───── Records supplied ─────
-- ==== Sys2Proof/Certificates/Slice0/Obligations.lean ====
section
/-! DEFINITION. The statements for the provers. Each docstring names the rule of spec/ it formalises. -/

open Sys2Proof Sys2Proof.Machine

/-! ### Encoding (30_encoding.md) -/

/-- R101 to R103: the decoder gives back every well-formed command from its command word, with each
operand at every value its field admits. -/
def Obligations.EncodedCommandsDecodeBack : Prop :=
  ∀ i : Instr, wellFormed i = true → decode (encode i) = .ok i

/-- R106, last paragraph: a word that is not illegal is exactly one command's word. -/
def Obligations.DecodedWordsEncodeBack : Prop :=
  ∀ (w : Word) (i : Instr), decode w = .ok i → encode i = w ∧ wellFormed i = true

/-- R103: the match and mask table, one line a row, with the free fields; a word of no row is illegal. -/
def Obligations.MatchAndMaskSelectTheCommand : Prop :=
  ∀ w : Word,
    (w &&& 0xFFFEFFFF = 0x01000000 ↔
      decode w = .ok (.init (if w.getLsbD 16 then .sha256 else .sha1))) ∧
    (w &&& 0xFFFF0000 = 0x02000000 ↔ decode w = .ok (.update (w.extractLsb' 0 16).toNat)) ∧
    (w &&& 0xFFFFFFFF = 0x03000000 ↔ decode w = .ok .finalize) ∧
    (w &&& 0xFFFFFFFF = 0x04000000 ↔ decode w = .ok .digest) ∧
    (w &&& 0xFFFFFFFF = 0x05000000 ↔ decode w = .ok .reset) ∧
    (w &&& 0xFFFFFFFF = 0x06000000 ↔ decode w = .ok .freset) ∧
    (w &&& 0xFFFF0000 = 0x07000000 ↔ decode w = .ok (.compress (w.extractLsb' 0 16).toNat)) ∧
    (w &&& 0xFFFFFFFF = 0x08000000 ↔ decode w = .ok .readh) ∧
    (w &&& 0xFFFEFFFF ≠ 0x01000000 → w &&& 0xFFFF0000 ≠ 0x02000000 → w &&& 0xFFFFFFFF ≠ 0x03000000 →
      w &&& 0xFFFFFFFF ≠ 0x04000000 → w &&& 0xFFFFFFFF ≠ 0x05000000 → w &&& 0xFFFFFFFF ≠ 0x06000000 →
      w &&& 0xFFFF0000 ≠ 0x07000000 → w &&& 0xFFFFFFFF ≠ 0x08000000 → ∃ e, decode w = .error e)

/-- R106: a word is illegal exactly when (a), (b), (c) or (d) holds; in UNINIT and ACTIVE an illegal
word takes Fault(ILLEGAL); COMPRESS with LEN other than 64 is a legal encoding that takes
Fault(BLOCK_SIZE) when executed. -/
def Obligations.IllegalWordsAndTheirFault : Prop :=
  (∀ w : Word, (∃ e, decode w = .error e) ↔
    (w.extractLsb' 24 8 = 0x00 ∨ 0x09 ≤ (w.extractLsb' 24 8).toNat) ∨
    w.extractLsb' 17 7 ≠ 0 ∨
    (w.getLsbD 16 = true ∧ w.extractLsb' 24 8 ≠ 0x01) ∨
    (w.extractLsb' 0 16 ≠ 0 ∧ w.extractLsb' 24 8 ≠ 0x02 ∧ w.extractLsb' 24 8 ≠ 0x07)) ∧
  (∀ (s : State) (w : Word) (rest : List Word) (e : Illegal),
    s.rst = false → s.host.head? ≠ some .assertRst → s.cmd = w :: rest → s.phase ≠ .halted →
    decode w = .error e →
    step s = .next { s with err := .illegal, phase := .halted, cpos := s.cpos + 1, cmd := rest }) ∧
  (∀ (s : State) (len : Nat), len < 65536 → len ≠ 64 → s.phase = .active →
    decode (encode (.compress len)) = .ok (.compress len) ∧
    exec (.compress len) s =
      .next { s with err := .blockSize, phase := .halted, cpos := s.cpos + 1, cmd := s.cmd.drop 1 })

/-- R108, R276: the checks are made in the order opcode, RSV, ALG, LEN, and the first that holds
decides; a malformed word in UNINIT is ILLEGAL, not NOT_INIT. -/
def Obligations.ChecksAreMadeInOrder : Prop :=
  (∀ w : Word, decode w = .error .opcode ↔
    (w.extractLsb' 24 8 = 0x00 ∨ 0x09 ≤ (w.extractLsb' 24 8).toNat)) ∧
  (∀ w : Word, decode w = .error .reserved ↔
    1 ≤ (w.extractLsb' 24 8).toNat ∧ (w.extractLsb' 24 8).toNat ≤ 8 ∧ w.extractLsb' 17 7 ≠ 0) ∧
  (∀ w : Word, decode w = .error .algorithm ↔
    2 ≤ (w.extractLsb' 24 8).toNat ∧ (w.extractLsb' 24 8).toNat ≤ 8 ∧ w.extractLsb' 17 7 = 0 ∧
      w.getLsbD 16 = true) ∧
  (∀ w : Word, decode w = .error .length ↔
    ((w.extractLsb' 24 8 = 0x01 ∧ w.extractLsb' 17 7 = 0) ∨
      (3 ≤ (w.extractLsb' 24 8).toNat ∧ (w.extractLsb' 24 8).toNat ≤ 8 ∧ w.extractLsb' 24 8 ≠ 0x07 ∧
        w.extractLsb' 17 7 = 0 ∧ w.getLsbD 16 = false)) ∧ w.extractLsb' 0 16 ≠ 0) ∧
  (∀ (s : State) (w : Word) (rest : List Word) (e : Illegal),
    s.rst = false → s.host.head? ≠ some .assertRst → s.cmd = w :: rest → s.phase = .uninit →
    decode w = .error e → ∃ t, step s = .next t ∧ t.err = .illegal)

/-- R111: command words written out from the spec's examples. -/
def Obligations.ExampleWordsDecode : Prop :=
  decode 0x01000000 = .ok (.init .sha1) ∧ decode 0x01010000 = .ok (.init .sha256) ∧
  decode 0x02000003 = .ok (.update 3) ∧ decode 0x03000000 = .ok .finalize ∧
  decode 0x04000000 = .ok .digest ∧ decode 0x05000000 = .ok .reset ∧
  decode 0x06000000 = .ok .freset ∧ decode 0x07000040 = .ok (.compress 64) ∧
  decode 0x08000000 = .ok .readh ∧
  decode 0x01020000 = .error .reserved ∧ decode 0x03010000 = .error .algorithm ∧
  decode 0x04000001 = .error .length ∧ decode 0x00000000 = .error .opcode

/-- R108: where a command stands at cpos and it is the engine's turn, the step is exec of it; a command
that is not enabled changes nothing, and the step is the host's. -/
def Obligations.StepRunsTheCommandAtCpos : Prop :=
  ∀ (s : State) (w : Word) (rest : List Word) (i : Instr),
    s.rst = false → s.host.head? ≠ some .assertRst → s.cmd = w :: rest → decode w = .ok i →
    (waits i s = false → step s = exec i s) ∧
    (waits i s = true → exec i s = .next s ∧ step s = hostStep s)

/-- R100: the length of each command, and that a command which completes consumes exactly its words,
one that faults only its command word. -/
def Obligations.CommandsConsumeTheirLength : Prop :=
  (∀ alg, commandLength (.init alg) = 1) ∧ (∀ n, commandLength (.update n) = 1 + (n + 3) / 4) ∧
  commandLength .finalize = 1 ∧ commandLength .digest = 1 ∧ commandLength .reset = 1 ∧
  commandLength .freset = 1 ∧ commandLength .readh = 1 ∧ commandLength (.compress 64) = 17 ∧
  (∀ (i : Instr) (s t : State), s.phase ≠ .halted → waits i s = false → exec i s = .next t →
    (t.phase = .active → t.cpos = s.cpos + commandLength i ∧ t.cmd = s.cmd.drop (commandLength i)) ∧
    (t.phase = .halted → t.cpos = s.cpos + 1 ∧ t.cmd = s.cmd.drop 1))

/-- R104: In(k), which answers once its words are there, and bytes(P, N): byte i is bits [31 - 8·(i mod 4) : 24 - 8·(i mod 4)] of word i div 4,
and the bytes after the N-th are ignored. -/
def Obligations.PayloadBytesAreBigEndian : Prop :=
  (∀ (s : State) (k : Nat) (p : List Word), s.payload k = some p →
    p.length = k ∧ ∀ j, j < k → p[j]? = s.cmd[j + 1]?) ∧
  (∀ (s : State) (k : Nat), k + 1 ≤ s.cmd.length → s.payload k = some ((s.cmd.drop 1).take k)) ∧
  (∀ (p : List Word) (n : Nat), p.length = (n + 3) / 4 →
    (payloadBytes p n).length = n ∧
    ∀ (i : Nat) (x : Word), i < n → p[i / 4]? = some x →
      (payloadBytes p n)[i]? = some (x.extractLsb' (24 - 8 * (i % 4)) 8))

/-- R109: the packed payload words carry exactly the byte string, for every length. -/
def Obligations.PackedPayloadReadsBack : Prop :=
  ∀ d : List Byte, (packBytes d).length = (d.length + 3) / 4 ∧ payloadBytes (packBytes d) d.length = d

/-- R110: an UPDATE line stands for the UPDATE commands, each with its payload, of consecutive pieces of
its byte string: pieces of 65535 bytes, then one with the remaining bytes, which is omitted if there are
none; a line without a byte is one UPDATE of LEN 0. A HASH line stands for INIT, that expansion, FINALIZE
and DIGEST. -/
def Obligations.UpdateLineExpandsInOrder : Prop :=
  (∀ d : List Byte, ∃ pieces : List (List Byte),
    assembleUpdate d = pieces.flatMap (fun x => encode (.update x.length) :: packBytes x) ∧
    pieces.flatten = d ∧
    (∀ (k : Nat) (x : List Byte), pieces[k]? = some x →
      x = (d.drop (65535 * k)).take 65535 ∧ wellFormed (.update x.length) = true ∧
      (k + 1 < pieces.length → x.length = 65535) ∧ (d ≠ [] → x ≠ [])) ∧
    (d = [] → pieces = [[]]) ∧
    (d ≠ [] → pieces.length = (d.length + 65534) / 65535)) ∧
  (∀ items : List ByteItem, assembleLine (.update items) = some (assembleUpdate (itemsBytes items))) ∧
  (∀ (alg : Alg) (items : List ByteItem),
    assembleLine (.hash alg items) =
      some ([encode (.init alg)] ++ assembleUpdate (itemsBytes items) ++ [0x03000000, 0x04000000]))

/-- R109, R110, R111: the source lines of the spec's examples and of its programs P1 and P4 assemble to
the words the spec gives. -/
def Obligations.ExampleLinesAssemble : Prop :=
  assemble "INIT sha1" = some [0x01000000] ∧ assemble "INIT sha256" = some [0x01010000] ∧
  assemble "UPDATE \"abc\"" = some [0x02000003, 0x61626300] ∧
  assemble "UPDATE \"\"" = some [0x02000000] ∧
  assemble "UPDATE \"Hello\"" = some [0x02000005, 0x48656C6C, 0x6F000000] ∧
  assemble "UPDATE zeros(64)" = some (0x02000040 :: List.replicate 16 0) ∧
  assemble "FINALIZE" = some [0x03000000] ∧ assemble "DIGEST" = some [0x04000000] ∧
  assemble "RESET" = some [0x05000000] ∧ assemble "FRESET" = some [0x06000000] ∧
  assemble "COMPRESS zeros(64)" = some (0x07000040 :: List.replicate 16 0) ∧
  assemble "READH" = some [0x08000000] ∧
  assemble ".word 0x01020000" = some [0x01020000] ∧ assemble ".word 0x03010000" = some [0x03010000] ∧
  assemble ".word 0x04000001" = some [0x04000001] ∧ assemble ".word 0x00000000" = some [0x00000000] ∧
  assemble "COMPRESS hex:61626380, zeros(59), hex:18" =
    some ([0x07000040, 0x61626380] ++ List.replicate 14 0 ++ [0x00000018]) ∧
  assemble "HASH sha1, \"abc\"" = some [0x01000000, 0x02000003, 0x61626300, 0x03000000, 0x04000000]

/-! ### State and STATUS (10_state.md) -/

/-- R48: the state after RST. -/
def Obligations.ResetLeavesTheSpecifiedState : Prop :=
  State.reset.phase = .uninit ∧ State.reset.mode = .sha1 ∧
  State.reset.h = ⟨none, none, none, none, none, none, none, none⟩ ∧
  (∀ i : Fin 64, State.reset.buf[i.val] = none) ∧ State.reset.buflen = 0 ∧
  State.reset.processed = 0 ∧
  State.reset.f = ⟨none, none, none, none, none, none, none, none⟩ ∧ State.reset.fvalid = false ∧
  State.reset.err = .none ∧ State.reset.out = [] ∧ State.reset.cpos = 0 ∧
  State.reset.status = 0x00000000

/-- R43: the fields of STATUS, with the codes of R271 in ERR, its formula, and that a read of it has no side effect on the engine.
The premise is what R42 says of OUT (at most 255 words), part of the invariant. -/
def Obligations.StatusLayout : Prop :=
  ∀ s : State, s.out.length ≤ 255 →
    s.status.getLsbD 0 = decide (s.phase = .active) ∧
    s.status.getLsbD 1 = decide (s.mode = .sha256) ∧
    s.status.getLsbD 2 = s.fvalid ∧
    s.status.getLsbD 3 = decide (s.phase = .halted) ∧
    s.status.extractLsb' 4 4 =
      (match s.err with
        | .none => 0 | .illegal => 1 | .notInit => 2 | .blockSize => 3 | .noResult => 4 : BitVec 4) ∧
    s.status.extractLsb' 8 6 = s.buflen ∧
    s.status.extractLsb' 14 2 = 0 ∧
    (s.status.extractLsb' 16 8).toNat = s.out.length ∧
    s.status.extractLsb' 24 8 = 0 ∧
    hostMove .readStatus s = .next { s with statusReads := s.statusReads ++ [s.status] } ∧
    State.reset.status = 0

/-- R30 to R42: the reset state meets the invariant. -/
def Obligations.InvariantHoldsAtReset : Prop := Inv State.reset

/-- R34, R37 to R42, R301: every step keeps the invariant, from every state that meets it. -/
def Obligations.EveryStepKeepsTheInvariant : Prop :=
  ∀ s t : State, Inv s → step s = .next t → Inv t

/-- R31: no step of a state that meets the invariant reads an entry that holds ⊥. -/
def Obligations.NoStepReadsBottom : Prop :=
  ∀ (s : State) (r : Fault), Inv s → step s ≠ .fault r

/-- R31: a command that reaches a read of ⊥ faults, and gives no value. -/
def Obligations.ReadOfBottomFaults : Prop :=
  ∀ s : State, s.phase = .active →
    (readFile s.mode s.h = none → exec .finalize s = .fault .unwrittenRead) ∧
    (s.unprocessed = none → exec .finalize s = .fault .unwrittenRead) ∧
    (readFile s.mode s.h = none → s.hasRoom = true → exec .readh s = .fault .unwrittenRead) ∧
    (readFile s.mode s.f = none → s.fvalid = true → s.hasRoom = true →
      exec .digest s = .fault .unwrittenRead) ∧
    (∀ p, readFile s.mode s.h = none → s.payload 16 = some p →
      exec (.compress 64) s = .fault .unwrittenRead) ∧
    (∀ len p, s.payload (wordsForBytes len) = some p → 64 ≤ s.buflen.toNat + len →
      (readFile s.mode s.h = none ∨ (s.buflen ≠ 0 ∧ s.unprocessed = none)) →
      exec (.update len) s = .fault .unwrittenRead)

/-- R33: the phases. -/
def Obligations.PhaseLifecycle : Prop :=
  State.reset.phase = .uninit ∧
  (∀ (alg : Alg) (s : State), s.phase ≠ .halted → ∃ t, exec (.init alg) s = .next t ∧ t.phase = .active) ∧
  (∀ (c : ErrCode) (s : State), (s.raiseFault c).phase = .halted) ∧
  (∀ s t : State, s.phase = .halted → step s = .next t → t.phase ≠ .halted →
    s.host.head? = some .assertRst) ∧
  (∀ (i : Instr) (s : State), (∀ alg, i ≠ .init alg) → s.phase = .uninit →
    exec i s =
      .next { s with err := .notInit, phase := .halted, cpos := s.cpos + 1, cmd := s.cmd.drop 1 }) ∧
  (∀ (s : State) (w : Word) (rest : List Word), s.rst = false → s.host.head? ≠ some .assertRst →
    s.cmd = w :: rest → s.phase = .halted → step s = .next { s with cpos := s.cpos + 1, cmd := rest }) ∧
  (∀ s : State, s.status.getLsbD 0 = true ↔ s.phase = .active) ∧
  (∀ s : State, s.status.getLsbD 3 = true ↔ s.phase = .halted)

/-- R32: MODE is written only by INIT, from its ALG field, and by RST. -/
def Obligations.ModeWrittenOnlyByInitAndRst : Prop :=
  ∀ s t : State, step s = .next t → t.mode ≠ s.mode →
    (∃ alg, turn s = .command (.init alg) ∧ t.mode = alg) ∨
    (AssertsRst s ∧ t.mode = .sha1)

/-- R34: H is written by INIT, RESET, FRESET, UPDATE and COMPRESS and by RST, by no other step. -/
def Obligations.StateFileWriters : Prop :=
  ∀ s t : State, step s = .next t → t.h ≠ s.h →
    (∃ alg, turn s = .command (.init alg)) ∨ turn s = .command .reset ∨ turn s = .command .freset ∨
    (∃ n, turn s = .command (.update n)) ∨ turn s = .command (.compress 64) ∨
    AssertsRst s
─────
__Problem to work on__.
Please copy, exactly and with nothing else, the lines above beginning at the line that has "(readFile s.mode s.h = none → exec" and ending with the line that has "def Obligations.PhaseLifecycle : Prop".

__Response to the task__.
    (readFile s.mode s.h = none → exec .finalize s = .fault .unwrittenRead) ∧
    (s.unprocessed = none → exec .finalize s = .fault .unwrittenRead) ∧
    (readFile s.mode s.h = none → s.hasRoom = true → exec .readh s = .fault .unwrittenRead) ∧
    (readFile s.mode s.f = none → s.fvalid = true → s.hasRoom = true →
      exec .digest s = .fault .unwrittenRead) ∧
    (∀ p, readFile s.mode s.h = none → s.payload 16 = some p →
      exec (.compress 64) s = .fault .unwrittenRead) ∧
    (∀ len p, s.payload (wordsForBytes len) = some p → 64 ≤ s.buflen.toNat + len →
      (readFile s.mode s.h = none ∨ (s.buflen ≠ 0 ∧ s.unprocessed = none)) →
      exec (.update len) s = .fault .unwrittenRead)

/-- R33: the phases. -/
def Obligations.PhaseLifecycle : Prop :=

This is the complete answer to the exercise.